2. The system of claim 1 wherein the cables comprise stranded wire cables.
3. The system of claim 1 wherein the clamping means a sleeve shaped metal body configured to fit around the attaching means and cable.
4. The system of claim 1 wherein the attaching means comprises a metal rod affixed to the strap.
5. The system of claim 1 further comprising a layer of padding positioned exteriorly of the cables and straps.
6. The system of claim 1 wherein the fastener means comprises a thin metal strap, and wherein one of the panels has an upstanding side flange which is foldable over the thin metal strap and a side flange of an adjoining panel.
7. An insulation system for spherical storage tanks, comprising:
(a) a plurality of metal straps spaced at intervals along the outer surface of the tank wall in substantially vertical alignment, each of the straps provided with tensioning means;
(b) a plurality of metal rods welded to the straps in substantially horizontal alignment at spaced intervals along the metal straps;
(c) a plurality of wire cables arranged along the outer surface of the tank in substantially horizontal alignment, each of the cables provided with tensioning means;
(c) a plurality of sleeve shaped clamps adapted to clamp around the metal rods and wire cables to hold the wire cable next to the metal rod;
(f) a plurality of trapezoid-shaped panels positioned transversely to the plurality of wire cables; and
(g) a plurality of fasteners looped around the cables and secured between adjoining panels to secure the panels to the wire cables.
8. The insulation system of claim 7 further comprising attaching means to attach the ends of the metal straps at the top, bottom and mid-section of the spherical storage tank.
9. The insulation system of claim 7 further comprising at least one layer of insulating material between the panels and the tank outer surface.
The present invention relates generally to insulation systems and, more particularly, to insulated panel systems for tanks used in the storage of oil and chemical products.

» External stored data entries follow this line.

-- ==== Sys2Proof/Syntax.lean ====
section
/-! DEFINITION. The abstract syntax: one constructor per row of spec/opcode_table.json, the encoded instructions first,
then the events (steps of the machine that have no encoding). Operand fields keep the table's letters. -/
namespace Sys2Proof

/-- Conditions of ICMP and ICMP64 (R82). -/
inductive Cnd | eq | ne | lt | le | gt | ge | ltn | len | gtn | gen
  deriving DecidableEq, Repr
/-- Conditions of FCMP and FCMP64 (R82). -/
inductive FCnd | eq | ne | lt | le | gt | ge | un | ord
  deriving DecidableEq, Repr
/-- How a comparison combines into its predicate (R75, R82). -/
inductive Cmb | set | and | or | xor | andNot | setNot
  deriving DecidableEq, Repr
/-- Access sizes 8 to 128 bits (R82). -/
inductive Sz | b8 | b16 | b32 | b64 | b128
  deriving DecidableEq, Repr
/-- Atomic operations (R82, R298). -/
inductive Aop | add | min | max | minn | maxn | and | or | xor | xchg | cas | fadd | fmin | fmax | load | store
  deriving DecidableEq, Repr
/-- Orderings of an atomic (R210). -/
inductive Ord | rlx | acq | rel | acqrel
  deriving DecidableEq, Repr
/-- Formats of CVT (R82). -/
inductive Fmt | i32 | n32 | i64 | n64 | f32 | f64 | f16 | bf16 | i16 | n16 | i8 | n8 | te8 | te4
  deriving DecidableEq, Repr
/-- Rounding modes (R82). -/
inductive Rnd | rne | rtz | rup | rdn | rto
  deriving DecidableEq, Repr
/-- Scopes of a boundary (R206, R302). -/
inductive Scope | team | die | package | domain | system
  deriving DecidableEq, Repr
/-- Kinds of PHASE (R302). -/
inductive Kind | full | rel | acq
  deriving DecidableEq, Repr
/-- Paths of DRAIN (R304). -/
inductive Path | scratch | near | far
  deriving DecidableEq, Repr

/-- A stream of a team: the control thread or a group (R25). -/
inductive Sel | ctl | grp (g : Nat)
  deriving DecidableEq, Repr
/-- A channel direction: package port, partition (32 names the management channel of R389), physical module,
and whether it runs from the package to the module (R223). -/
structure LinkId where
  port : Nat
  part : Nat
  pmod : Nat
  up : Bool
  deriving DecidableEq, Repr
/-- A package or a module as an end of the fabric (R226). -/
inductive End | pkg (p : Nat) | mod (m : Nat)
  deriving DecidableEq, Repr
/-- What a sender puts into its next chunk (R235, R388): the oldest waiting message, or the next bytes of a transfer. -/
inductive Choice | message | data (x : Nat)
  deriving DecidableEq, Repr
/-- What a page walk uses (R215): a cached translation, the tables as stored now, or at some table addresses an older value: as it
was so many writes to the module ago. -/
inductive Walk | cached | fresh | older (values : List (Nat × Nat))
  deriving DecidableEq, Repr
/-- A host access: a read of some bytes, or a write of bytes (R352). -/
inductive HostAccess | read (n : Nat) | write (b : List Byte)
  deriving DecidableEq, Repr
/-- The bit that a soft error flips: in a scratchpad row, an accumulator word, a near unit or a tile element
(R114, R117, R119, R260). -/
inductive ErrSite
  | scratch (t : Nat) (row : Nat) (bit : Nat)
  | acc (t : Nat) (word : Nat) (bit : Nat)
  | near (p : Nat) (unit : Nat) (bit : Nat)
  | tile (t : Nat) (k : Nat) (row : Nat) (col : Nat) (bit : Nat)
  deriving DecidableEq, Repr
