-- ==== Sys2Proof/Decode.lean ====
section
/-! DEFINITION. The decoder of slot words (R62 to R64, R74, R76, R81 to R83), the encoder, and what the opcode map says of
each instruction: its pipe, its streams, its register fields that may name the literal. -/
namespace Sys2Proof

/-- The fate of a slot word at decode (R83): an instruction, or one of two traps. -/
inductive Decoded
  | ok (i : Instr)
  | illegalOpcode
  | illegalOperand
  deriving DecidableEq, Repr

/-- The field of `n` bits from bit `lo` upward. -/
def fld (w lo n : Nat) : Nat := w / 2 ^ lo % 2 ^ n
/-- A one-bit field. -/
def flag1 (w lo : Nat) : Bool := fld w lo 1 == 1
/-- A field as a bit vector. -/
def fieldV (w lo n : Nat) : BitVec n := BitVec.ofNat n (fld w lo n)
/-- Continues when a field is zero; otherwise the word has a must-be-zero violation (R76). -/
def zeroField (w lo n : Nat) (k : Decoded) : Decoded := if fld w lo n = 0 then k else .illegalOperand
/-- Continues with the name of a code; a reserved code has the given fate. -/
def named {α : Type} (o : Option α) (bad : Decoded) (k : α → Decoded) : Decoded :=
  match o with
  | some v => k v
  | none => bad

/-- Codes of the ICMP conditions (R82). -/
def cndOf : Nat → Option Cnd
  | 0 => some .eq
  | 1 => some .ne
  | 2 => some .lt
  | 3 => some .le
  | 4 => some .gt
  | 5 => some .ge
  | 6 => some .ltn
  | 7 => some .len
  | 8 => some .gtn
  | 9 => some .gen
  | _ => none
/-- The code of a name. -/
def Cnd.code : Cnd → Nat
  | .eq => 0
  | .ne => 1
  | .lt => 2
  | .le => 3
  | .gt => 4
  | .ge => 5
  | .ltn => 6
  | .len => 7
  | .gtn => 8
  | .gen => 9
/-- Codes of the FCMP conditions (R82). -/
def fcndOf : Nat → Option FCnd
  | 0 => some .eq
  | 1 => some .ne
  | 2 => some .lt
  | 3 => some .le
  | 4 => some .gt
  | 5 => some .ge
  | 6 => some .un
  | 7 => some .ord
  | _ => none
/-- The code of a name. -/
def FCnd.code : FCnd → Nat
  | .eq => 0
  | .ne => 1
  | .lt => 2
  | .le => 3
  | .gt => 4
  | .ge => 5
  | .un => 6
  | .ord => 7
/-- Codes of CMB (R82). -/
def cmbOf : Nat → Option Cmb
  | 0 => some .set
  | 1 => some .and
  | 2 => some .or
  | 3 => some .xor
  | 4 => some .andNot
  | 5 => some .setNot
  | _ => none
/-- The code of a name. -/
def Cmb.code : Cmb → Nat
  | .set => 0
  | .and => 1
  | .or => 2
  | .xor => 3
  | .andNot => 4
  | .setNot => 5
/-- Codes of SZ (R82). -/
def szOf : Nat → Option Sz
  | 0 => some .b8
  | 1 => some .b16
  | 2 => some .b32
  | 3 => some .b64
  | 4 => some .b128
  | _ => none
/-- The code of a name. -/
def Sz.code : Sz → Nat
  | .b8 => 0
  | .b16 => 1
  | .b32 => 2
  | .b64 => 3
  | .b128 => 4
/-- Codes of AOP (R82). -/
def aopOf : Nat → Option Aop
  | 0 => some .add
  | 1 => some .min
  | 2 => some .max
  | 3 => some .minn
  | 4 => some .maxn
  | 5 => some .and
  | 6 => some .or
  | 7 => some .xor
  | 8 => some .xchg
  | 9 => some .cas
  | 10 => some .fadd
  | 11 => some .fmin
  | 12 => some .fmax
  | 13 => some .load
  | 14 => some .store
  | _ => none
/-- The code of a name. -/
def Aop.code : Aop → Nat
  | .add => 0
  | .min => 1
  | .max => 2
  | .minn => 3
  | .maxn => 4
  | .and => 5
  | .or => 6
  | .xor => 7
  | .xchg => 8
  | .cas => 9
  | .fadd => 10
  | .fmin => 11
  | .fmax => 12
  | .load => 13
  | .store => 14
/-- Codes of ORD (R210). -/
def ordOf : Nat → Option Ord
  | 0 => some .rlx
  | 1 => some .acq
  | 2 => some .rel
  | 3 => some .acqrel
  | _ => none
/-- The code of a name. -/
def Ord.code : Ord → Nat
  | .rlx => 0
  | .acq => 1
  | .rel => 2
  | .acqrel => 3
/-- Codes of DF and SF (R82). -/
def fmtOf : Nat → Option Fmt
  | 0 => some .i32
  | 1 => some .n32
  | 2 => some .i64
  | 3 => some .n64
  | 4 => some .f32
  | 5 => some .f64
  | 6 => some .f16
  | 7 => some .bf16
  | 8 => some .i16
  | 9 => some .n16
  | 10 => some .i8
  | 11 => some .n8
  | 12 => some .te8
  | 13 => some .te4
  | _ => none
/-- The code of a name. -/
def Fmt.code : Fmt → Nat
  | .i32 => 0
  | .n32 => 1
  | .i64 => 2
  | .n64 => 3
  | .f32 => 4
  | .f64 => 5
  | .f16 => 6
  | .bf16 => 7
  | .i16 => 8
  | .n16 => 9
  | .i8 => 10
  | .n8 => 11
  | .te8 => 12
  | .te4 => 13
/-- Codes of RND (R82). -/
def rndOf : Nat → Option Rnd
  | 0 => some .rne
  | 1 => some .rtz
  | 2 => some .rup
  | 3 => some .rdn
  | 4 => some .rto
  | _ => none
/-- The code of a name. -/
def Rnd.code : Rnd → Nat
  | .rne => 0
  | .rtz => 1
  | .rup => 2
  | .rdn => 3
  | .rto => 4
/-- Codes of SCOPE (R302). -/
def scopeOf : Nat → Option Scope
  | 0 => some .team
  | 1 => some .die
  | 2 => some .package
  | 3 => some .domain
  | 4 => some .system
  | _ => none
/-- The code of a name. -/
def Scope.code : Scope → Nat
  | .team => 0
  | .die => 1
  | .package => 2
  | .domain => 3
  | .system => 4
/-- Codes of KIND (R302). -/
def kindOf : Nat → Option Kind
  | 0 => some .full
  | 1 => some .rel
  | 2 => some .acq
  | _ => none
/-- The code of a name. -/
def Kind.code : Kind → Nat
  | .full => 0
  | .rel => 1
  | .acq => 2
/-- Codes of PATH (R304). -/
def pathOf : Nat → Option Path
  | 0 => some .scratch
  | 1 => some .near
  | 2 => some .far
  | _ => none
/-- The code of a name. -/
def Path.code : Path → Nat
  | .scratch => 0
  | .near => 1
  | .far => 2
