/-- The byte a reader sees: the newest write to the byte that the test admits; else the byte before all of them. -/
def readBack (cur : Byte) (a : Nat) (ok : NearWrite → Bool) : List NearWrite → Byte
  | [] => cur
  | h :: l =>
    if h.covers a then
      if ok h then h.new.getD (a - h.addr) 0 else readBack (h.old.getD (a - h.addr) 0) a ok l
    else readBack cur a ok l

/-- The newest byte of the modification order that a team sees at the home (R207, R209). -/
def Pkg.latest (p : Pkg) (team : Option Nat) (a : Nat) : Byte :=
  readBack (p.near.read a) a (fun h => h.only == none || h.only == team) p.hist

/-- Whether a write to a byte stands at a view's position or before it, for an agent whose own stores from `seq` on are later in its
program order (R189). -/
def NearWrite.inView (h : NearWrite) (v : View) (agent : Nat × Sel) (seq : Nat) (a : Nat) : Bool :=
  (h.only == none || h.only == some agent.1) &&
    (if h.agent == some agent then h.seq < seq || (h.seq == 0 && h.pos ≤ v.at a) else h.pos ≤ v.at a)

/-- The byte at a view's position (R189). -/
def Pkg.viewByte (p : Pkg) (v : View) (agent : Nat × Sel) (seq : Nat) (a : Nat) : Byte :=
  readBack (p.near.read a) a (fun h => h.inView v agent seq a) p.hist

/-- The release of the completion record whose byte a view gives, if it is one of a record (R214). -/
def Pkg.viewRels (p : Pkg) (v : View) (agent : Nat × Sel) (seq : Nat) (a : Nat) : List Release :=
  ((p.hist.find? (fun h => h.covers a && h.inView v agent seq a)).map (fun h => h.rels)).getD []

/-- Enters a write into the modification order (R209); the units it writes have fresh ECC (R119). -/
def Pkg.nearWrite (p : Pkg) (a : Nat) (b : List Byte) (only : Option Nat) (agent : Option (Nat × Sel)) (seq : Nat) : Pkg :=
  { p with
    pos := p.pos + 1
    errs := p.errs.filter (fun e => e.1 < a / 64 || decide (a + b.length ≤ 64 * e.1))
    hist := { pos := p.pos + 1, addr := a, new := b, old := p.near.readN a b.length, only := only, agent := agent, seq := seq }
      :: p.hist
    near := p.near.writeN a b }

/-- Ends the release sequences of the bytes of a range: a write that is no RMW (R211). -/
def endRels (r : List (Nat × List Release)) (a n : Nat) : List (Nat × List Release) :=
  r.filter (fun e => e.1 + 4 ≤ a || a + n ≤ e.1)

/-- A write to near memory by an engine, the host or a published store, which ends release sequences (R211). -/
def State.nearWrite (s : State) (p a : Nat) (b : List Byte) (only : Option Nat) (agent : Option (Nat × Sel)) (seq : Nat) :
    State :=
  let k := (s.pkg p).nearWrite a b only agent seq
  s.setPkg p { k with nearRels := endRels k.nearRels a b.length }

/-- The newest bytes that a team sees at the home. -/
def State.nearLatest (s : State) (p : Nat) (team : Option Nat) (a n : Nat) : List Byte :=
  (List.range n).map (fun i => (s.pkg p).latest team (a + i))

/-! ## Ending a grid (R49, R50) -/

/-- A launch completion status (R50). -/
def stComplete : Nat := 0
/-- A fatal trap or fault in a team. -/
def stFaulted : Nat := 1
/-- Stopped because an ancestor faulted, or by teardown. -/
def stAborted : Nat := 2
/-- Refused by R38 or R40. -/
def stUnfit : Nat := 3
/-- A multi-package start failed. -/
def stPartial : Nat := 4
/-- PASID revoked before dispatch. -/
def stRevoked : Nat := 5

/-- The teams of a grid. -/
def State.teamsOf (s : State) (g : Nat) : List Nat := (s.teams.filter (fun e => e.2.grid = g)).map (fun e => e.1)

/-- Takes a team's work out of its core: matrix queue entries, engine queue entries, waiting fences (R49). Its transfers are
abandoned: what still arrives for them is discarded. -/
def State.dropWork (s : State) (t : Nat) : State :=
  let c := (s.team t).core
  let k := s.core c
  let s := s.setCore c { k with
    mq := k.mq.filter (fun e => e.team != t)
    eq_ := k.eq_.filter (fun x => (Map.find s.xfers x).all (fun y => y.team != t))
    lbs := k.lbs.filter (fun e => e.2.tag.head? != some t) }
  { s with
    xfers := s.xfers.map (fun e => if e.2.team = t then
      (e.1, { e.2 with done := true, queued := false }) else e)
    fences := s.fences.map (fun f => if f.team = some t then { f with team := none } else f) }

/-- BUSY of PREEMPT falls when the team that the last request named is saved, or is no more (R364). -/
def State.preempted (s : State) (t : Nat) : State :=
  let p := (s.team t).port
  if (s.pkg p).preemptBusy = some t then s.setPkg p { s.pkg p with preemptBusy := none } else s

/-- Stops a team: its streams end and its resources are free (R28, R49). -/
def State.stopTeam (s : State) (t : Nat) : State :=
  let s := (s.dropWork t).preempted t
  let x := s.team t
  let p := s.part x.port x.part
  let s := s.setPart x.port x.part { p with frames := p.frames.filter (fun f => f.2.2 != t) }
  s.setTeam t { x with
    place := .retired
    ctl := { x.ctl with lst := [.exited], vpc := [0xFFFFFFFF], pkt := none, hold := none }
    grps := x.grps.map (fun e => (e.1, { e.2 with lst := copies 32 .exited, vpc := copies 32 0xFFFFFFFF, pkt := none, hold := none }))
    preempt := none
    listed := false }

/-- The 32 bytes of a completion record (R143). -/
def recordBytes (grid qi status flags tag time : Nat) : List Byte :=
  bytesOf 4 grid ++ bytesOf 2 qi ++ bytesOf 1 status ++ bytesOf 1 flags ++ bytesOf 8 tag ++ bytesOf 8 time ++ bytesOf 8 0

/-- Writes a child's record to its CREC (R161), a release write at package scope with a view (R214); CREC 0 means none. -/
def State.childRecord (s : State) (p n crec grid status refused : Nat) (v : View) : State :=
  match (if crec = 0 then none else (s.part p n).near (crec - 0x40000000)) with
  | none => s
  | some (a, _) =>
    let s := s.nearWrite p a (recordBytes grid 0xFFFF status (0x80 + refused) crec s.now) none none 0
    let k := s.pkg p
    let r : Release := { scope := .package, dies := allDies, port := p, team := 0, view := v.join (View.raiseAt a 32 k.pos) }
    s.setPkg p { k with
      nearRels := (List.range 8).map (fun i => (a + 4 * i, [r])) ++ k.nearRels
      hist := (k.hist.take 1).map (fun h => { h with rels := [r] }) ++ k.hist.drop 1 }

/-- Discards the queued children of a grid that has ended, each with its record (R49). -/
def State.dropQueued (s : State) (g : Nat) : State :=
  let x := s.grid g
  let p := s.part x.port x.part
  let gone := p.queue.filter (fun q => q.parent == some g)
  let s := s.setPart x.port x.part { p with queue := p.queue.filter (fun q => q.parent != some g) }
  gone.foldl (fun s q => s.childRecord x.port x.part (ofBytes ((q.packet.drop 56).take 8)) 0xFFFFFFFF stAborted 0 q.view) s

/-- Ends one grid with a status, its queued children discarded; the first status stands. -/
def State.endOne (s : State) (g st : Nat) : State :=
  let x := s.grid g
  if x.retired then s else
  let s := s.setGrid g { x with status := some (x.status.getD st), placing := false }
  let p := s.part x.port x.part
  let s := s.setPart x.port x.part { p with placement := p.placement.filter (fun k => k != g) }
  ((s.teamsOf g).foldl State.stopTeam s).dropQueued g

/-- Ends a grid and, as ABORTED, its descendants, to the nesting depth given (R49). -/
def endGrids : Nat → State → Nat → Nat → State
  | 0, s, _, _ => s
  | d + 1, s, g, st =>
    let s := s.endOne g st
    (s.grids.filter (fun e => e.2.parent == some g && !e.2.retired)).foldl (fun s e => endGrids d s e.1 stAborted) s

/-- Ends the grid and its descendants (R49). Nesting is at most 10 deep (R47). -/
def State.endGrid (s : State) (g st : Nat) : State := endGrids 11 s g st

/-! ## Branch targets (R71) -/

/-- The byte of a grid's code segment at an offset, in the instruction cache of the core of team `t` (R121). -/
def State.codeByte (s : State) (t o : Nat) : Byte :=
  let x := s.team t
  match (s.core x.core).icache.find? (fun e => e.1 = x.grid && e.2.1 = o / 64) with
  | some e => e.2.2.getD (o % 64) 0
  | none => 0

/-- The word of the code segment at an offset. -/
def State.codeWord (s : State) (t o : Nat) : Nat := ofBytes ((List.range 4).map (fun i => s.codeByte t (o + i)))

/-- Whether the code at an offset can be looked at: the instruction cache holds its line, or it lies past the segment
(R121, R122). -/
def State.codeHere (s : State) (t o : Nat) : Bool :=
  let x := s.team t
  decide ((s.grid x.grid).segLen ≤ o) || (s.core x.core).icache.any (fun e => e.1 == x.grid && e.2.1 == o / 64)

/-- Whether an offset may be branched to or entered (R71). -/
def State.targetOk (s : State) (t o : Nat) : Bool :=
  let q := o / 4 % 4
  let cw := s.codeWord t (o / 16 * 16)
  decide (o % 4 = 0) && decide (o < (s.gridOf t).segLen) && q != 0 &&
  !(q == 2 && flag1 cw 0) && !(q == 3 && flag1 cw 1) &&
  (q == 1 || (if q == 3 && flag1 cw 0 then true else !chainBit (s.codeWord t (o - 4))))

/-! ## Taking a trap and returning from one (R324 to R329) -/

/-- The code of a trap (R324). -/
def Trap.code : Trap → Nat
  | .illegalPacket => 1
  | .illegalOpcode => 2
  | .illegalOperand => 3
  | .badTarget => 4
  | .latchStale => 5
  | .illegalConvergence => 6
  | .maskDeadlock => 7
  | .scratchBounds => 8
  | .nearBounds => 9
  | .misaligned => 10
  | .tileShape => 11
  | .accRange => 12
  | .rvBusy => 13
  | .rvOverflow => 14
  | .noncanon => 15
  | .rangeCross => 16
  | .permission => 17
  | .world => 18
  | .abOverrun => 19
  | .depthExceeded => 20
  | .software => 21
  | .brk => 22

/-- Whether a trap record carries ADDR (R326). -/
def Trap.hasAddr (t : Trap) : Bool := (8 ≤ t.code && t.code ≤ 10) || (15 ≤ t.code && t.code ≤ 18)

/-- The four record latches (R326), valid for the handler lanes (R325). -/
def recordLatches (w n : Nat) (lanes : Word) (code slot imm epc spc : Nat) (addrs : List Nat) : List (Latch w) :=
  let b0 : Nat := code + slot * 2 ^ 8 + imm * 2 ^ 16
  let all (v : Nat) : Latch w := { vals := copies n (BitVec.ofNat w v), cur := 0, prev := 0, recd := lanes }
  [all b0, all epc, all spc,
   { vals := (List.range n).map (fun l => BitVec.ofNat w (addrs.getD l 0)), cur := 0, prev := 0, recd := lanes }]

/-- Whether a packet that is entered at an offset is the rest of one, after its slot was held (R73): also after a save or a TRET. -/
def Stream.restAt {w : Nat} (st : Stream w) (pc : Nat) : Bool := st.hold.any (fun h => h.pc == pc) || st.mid == some pc

/-- Enters the handler (R325): shadow, record, handler lanes ready at the vector; the packet ends. The record is no load's result: the
M latch that holds part of it has no producer outstanding (R66). -/
def Stream.enterHandler {w : Nat} (st : Stream w) (lanes : Word) (vec code slot imm epc spc : Nat) (addrs : List Nat) : Stream w :=
  let st1 := (st.setPc lanes vec).setState lanes .ready
  let left := st.pkt.any (fun k => k.rest) || st.restAt epc
  { st1 with
    handler := some { lanes := lanes, epc := epc, shadow := st.latches, pkt := st.pktNo, owner := st.mOwner,
                      regs := st.regs, preds := st.preds, masks := st.masks, mid := if left then some epc else none }
    latches := recordLatches w st.n lanes code slot imm epc spc addrs
    mOwner := copies st.n 0
    latchNew := []
    pkt := none
    hold := none }

/-- A speculating stream that faults rolls back instead of trapping (R205). -/
def Stream.specFault {w : Nat} (st : Stream w) : Option (Stream w) :=
  match st.spec with
  | some x => if x.stage = .running then some { st with spec := some { x with stage := .rolling }, pkt := none, hold := none } else none
  | none => none

/-- Holds the current slot at issue (R73, R306): the packet ends, the stream stands at the slot. It waits since it first
qualified (R317). -/
def Stream.holdHere {w : Nat} (st : Stream w) (clk : Nat) (pair : List Byte) : Stream w :=
  match st.pkt with
  | some k =>
    let st1 := st.setPc k.ex k.pc
    { st1 with
      pkt := none
      lastIssue := k.last
      hold := some { pc := k.pc, ex := k.ex, pair := pair, own := true
                     since := ((st.hold.filter (fun h => h.pc == k.pc && h.own)).map (fun h => h.since)).getD (st.ready.getD clk) } }
  | none => st

/-- Takes a trap at the current slot of the current stream: a rollback while speculating; the end of the grid when
there is no handler, the vector is bad or a handler is running; a wait while the core lacks the line of the vector; otherwise
entry into the handler. `slot` is 0 for a packet
that traps as a whole. `addrs` gives ADDR per lane. -/
def State.takeTrap (s : State) (t : Trap) (slot imm : Nat) (addrs : List Nat) : State :=
  let x := s.curT
  let mark := SlotEnd.trapped t imm addrs
  let vec := (if s.inLane then x.ltrapvec else x.ctrapvec).toNat % 2 ^ 32
  if s.onCur (fun _ st => st.specFault.isSome) then
    { s.modCur (fun _ st => st.specFault.getD st) with slotEnd := mark }
  else if s.onCur (fun _ st => st.handler.isSome) || vec = noVector || (s.codeHere s.curTeam vec && !s.targetOk s.curTeam vec) then
    { s.endGrid x.grid stFaulted with slotEnd := mark }
  else if !s.codeHere s.curTeam vec then
    { s.modCur (fun _ st => st.holdHere (s.clkOf s.curTeam) []) with slotEnd := mark }
  else
    { s.modCur (fun _ st =>
        match st.pkt with
        | some k => st.enterHandler k.ex vec t.code slot imm k.entry (if slot = 0 then k.entry else k.pc) (if t.hasAddr then addrs else [])
        | none => st) with slotEnd := mark }

/-- A trap of the slot at the current PC, without IMM. -/
def State.trap (s : State) (t : Trap) : State := s.takeTrap t (s.onCur (fun _ st => st.pc / 4 % 4)) 0 []

/-- A trap of the current slot with ADDR per lane (R326). -/
def State.trapAt (s : State) (t : Trap) (addrs : List Nat) : State :=
  s.takeTrap t (s.onCur (fun _ st => st.pc / 4 % 4)) 0 addrs

/-- Returns from a handler (R329): latches from the shadow, the lanes that have not exited resume at EPC or at the packet
after it. -/
def Stream.leaveHandler {w : Nat} (st : Stream w) (next : Bool) : Stream w :=
  match st.handler with
  | some h =>
    let lanes := h.lanes &&& st.live
    let pc := if next then h.epc / 16 * 16 + 20 else h.epc
    let st1 := st.setPc lanes pc
    { st1 with latches := h.shadow, mOwner := h.owner, latchNew := [], handler := none, pkt := none
               mid := if next then none else h.mid }
  | none => st

/-- A stream in handler mode as it is saved (R327): what the handler did with it is discarded, and its lanes stand at the packet
that trapped. -/
def Stream.unwind {w : Nat} (st : Stream w) : Stream w :=
  match st.handler with
  | some h =>
    let st1 := (st.setPc h.lanes h.epc).setState h.lanes .ready
    { st1 with regs := h.regs, preds := h.preds, masks := h.masks, latches := h.shadow, mOwner := h.owner, latchNew := [],
               handler := none, pkt := none, hold := none, mid := h.mid }
  | none => st

/-- The blocks that a GROW held with this wait has asked for and not yet got (R59): its wait is the number, and 2. -/
def growWanted (h : Hold) : Nat :=
  match h.pair with
  | n :: c :: _ => if c = 2 ∧ h.pair.length ≤ 3 then n.toNat else 0
  | _ => 0
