/-- ATS. -/
def execAts (o : Aop) (d a b : Reg) (r : Ord) (s : State) : Out := .next (s.localAtomic false o d a b r)
/-- ATN. -/
def execAtn (o : Aop) (d a b : Reg) (r : Ord) (s : State) : Out := .next (s.localAtomic true o d a b r)

/-! ## PHASE, TFENCE and DRAIN (R302 to R305) -/

/-- PHASE (R302): the slot is held until its boundary completes; an acquire waits for the reads before it, of which the atomic
ones (an RMW's without a result too) and those of completion records are its acquire side (R212, R214). -/
def execPhase (x : Scope) (k : Kind) (s : State) : Out :=
  .next (s.withPeek { both with pauses := true, mem := true } 0 fun s _ _ =>
    let dies := [s.dieOfTeam s.curTeam]
    let rel := k != .acq
    let acq := k != .rel
    let clear := s.onCur (fun _ st => st.acc.all (fun a => a.near && a.kind == .store))
    let replied := (s.farsOf s.curTeam s.curSel).all (fun f => !f.ret && f.aop == .store)
    if (rel && !s.releasable x) || !clear || (acq && !replied) then s.holdSlot [] else
    let s := if rel then s.release x dies else s
    let side := s.releaseSide x dies
    let s := if rel then s.modCur (fun _ st =>
      { st with relFences := side :: st.relFences.filter (fun f => f.scope != x || f.dies != dies) }) else s
    let s := if acq then s.acquire x dies (s.onCur (fun _ st => st.acqReads)) else s
    s.done)

/-- TFENCE (R303): the slot is held from the fence's start until the fence has completed. -/
def execTfence (sx : Bool) (m : BitVec 6) (s : State) : Out :=
  .next (s.withPeek { ctlUse with ok := !sx || m == 0, mem := true } 0 fun s _ _ =>
    let x := s.curT
    let part := s.part x.port x.part
    let mods := if sx then part.modules.map (fun e => e.2.1) else (part.module m.toNat).toList.map (fun e => e.1)
    let started := s.onCur (fun _ st => match st.hold with | some h => h.pc == st.pc && h.pair.length == 1 | none => false)
    if mods.isEmpty then s.done
    else if started then
      (if s.fences.any (fun f => f.team == some s.curTeam) then s.holdSlot [1] else s.done)
    else
      let f : Fence := { id := s.nextId, port := x.port, part := x.part, mods := mods, team := some s.curTeam }
      { s with fences := s.fences ++ [f], nextId := s.nextId + 1 }.holdSlot [1])

/-- Whether the far atomics that happen before a fence are performed at its modules, so that walks see them (R215); what the host
completed before it wrote the register is. -/
def State.fenceReady (s : State) (f : Fence) : Bool :=
  match f.team with
  | some t => s.farsPerformed (s.team t).ctl.view (fun m => f.mods.contains m)
  | none => true

/-- FENCE_COMPLETE (R215): every store that happens before the fence is performed; the partition's translations leave the TLBs of
the fence's modules, and the partition's walks that begin from here on see the tables as stored now (log entry 10). BUSY of
TFENCECTL falls with the fence that it stands for (R216). -/
def execFenceComplete (i : Nat) (s : State) : Out :=
  match s.fences.find? (fun f => f.id = i && s.fenceReady f) with
  | none => .next s
  | some f =>
    let s := f.mods.foldl (fun s m =>
      let x := s.mod m
      s.setMod m { x with fenceAt := Map.set x.fenceAt (32 * f.port + f.part) x.past.length, tlb := x.tlb.filter (fun e => !(e.port = f.port && e.part = f.part)) }) s
    let x := s.pkg f.port
    let s := if x.tfBusy = some i then s.setPkg f.port { x with tfBusy := none } else s
    .next { s with fences := s.fences.filter (fun f => f.id != i) }

end Sys2Proof.Machine
end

In the petroleum and chemical industries, it is customary to store liquids and the like within large tank structures which are usually installed out in the open where they are exposed to the elements, both heat and cold. These storage tanks usually comprise steel or other metallic tank structures which by reason of being installed out in the open, must be provided with a suitable insulating material so that the products in storage within the tanks may be kept at the desired temperatures. In storage tank insulation systems, it has been customary to apply some type of an insulating material exteriorly of the metallic tank structure and to securely bind the insulation material thereto by the use of an adhesive or by circumferential bands extending completely around the outside diameter of the tank and secured in a fixed position.
Various arrangements or systems have been provided in the past for securing insulated panels to storage tanks. Representative patents in the general area of securing insulated panels to storage tanks are U.S. Pat. Nos. 2,323,297, 2,501,951, 3,546,835, 4,004,394, 4,044,517, 4,338,756, and 4,347,949. These patents deal with insulating cylindrical tanks, not spherical tanks. The arrangements disclosed in these patents have not heretofore been successfully adapted for insulating spherical tanks.
U.S. Pat. No. 4,122,640 to Commins et al. relates to insulated tank jacketing system for cylindrical storage tanks in which cables are positioned horizontally about the tank's outer circumference. Commins et al. uses fastener having a sleeve-shaped portion that is positioned around the cable, and a bulbous rivet-like element at one end thereof positioned between the adjoining panel sections. The panel sections include opposed beaded sections which are then crimped over the bulbous rivet-like element to secure them to the cable.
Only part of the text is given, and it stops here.